Она с удовольствием осматривала дом, находя его очень уютным. Здесь всего было много: книг, безделушек, салфеточек, подушек и подушечек, фотографий в рамочках и альбомах, портретов в тяжелых рамах, зеркал, картин. В кружевном затейливом убранстве, как ни странно, ощущалась гармония, каждая мелочь дополняла другую. Казалось, убери пару статуэток, и дом обидится. Мартина это сразу поняла, принявшись знакомиться с портретами домочадцев.
– Твоя сестра? Красавица! А это ты? С братом? О, какие милые! Твоя мама в Ницце? А это кто? Такой строгий, с усами? Папа? Брат? – она перебирала фотографии, подметив сходство между членами многочисленной семьи Якушевых. Эспер отвечал неохотно, не вдаваясь в подробности. Мартина, почувствовав его смятение, захлопнула альбом и подбежала к роялю.

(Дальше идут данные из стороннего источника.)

-- ==== Sys2Proof/Machine/Dispatch.lean ====
section
/-! DEFINITION. One arm for each instruction and event: the call of its meaning. -/

namespace Sys2Proof.Machine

– Здесь много пиль, – сказала по-русски и, найдя под крышкой войлочную тряпочку, тут же принялась протирать пыль. Клавиши откликнулись недовольно, в воздухе повис до-диез, он же ре-бемоль первой октавы, которому требовалось время на успокоение.
– Да, пили здесь частенько, – засмеялся Эспер, – а теперь только пыль осталась. Он объяснил разницу между «пили» и «пыли», Мартина залилась смехом.
Растрепанная, с тряпкой в руках, простая и доступная, она стояла рядом со старым расстроенным роялем. …Вот сейчас прибегут их дети с улицы, скажут, что проголодались, усядутся, будут пинать друг друга под столом, мама сделает замечание, а папа даст по легкому щелчку каждому. И позже, спустя годы, эта реально-ирреальная картина представлялась Эсперу в малейших деталях. Отчетливо – до боли и слез. Он приблизился к Мартине, обнял ее, тряпка выпала. У них совсем не было времени на пыль.
1917 год, начало октября. Париж«Испанская матрона», как шутливо называл подругу Эспер, выправку имела горделивую, но в обиходе была проста, душевна, щедра. Видеться им приходилось лишь в короткие увольнительные, нечасто, зато письма и открытки летели навстречу друг другу регулярно, пересекаясь в тех же почтовых отделениях, может, даже лежали совсем рядышком, скучая и ожидая, когда их возьмут в руки, поглядят, поцелуют, перечитают.
Мартина – Эсперу:
«Мой дорогой, не мучайся по поводу того, что ты мне не писал. У меня же десять твоих открыток! Знаю прекрасно, что у вас не всегда есть время. И знаю, что ты меня не забываешь. Ты тоже знай, что моя любовь – навсегда, и я тебя люблю все сильнее и сильнее. За этой открыткой последуют мое письмо и дневник. Была рада побывать у наших друзей Этьена и Камиллы, они нас любят. Стараюсь не скучать, но ты тоже не грусти, еще пять дней, и мы будем вместе. Обнимаю тебя, до скорого, время пройдет быстро. Твоя…» – аккуратным почерком выводила Мартина адрес Monsieur Espère Yiakoucheff, отправляя короткое послание в первую особую дивизию, санитарный взвод номер один, город Шомон, департамент Верхняя Марна, где располагались части французской армии, в состав которых входили первая и третья бригады Русского экспедиционного корпуса.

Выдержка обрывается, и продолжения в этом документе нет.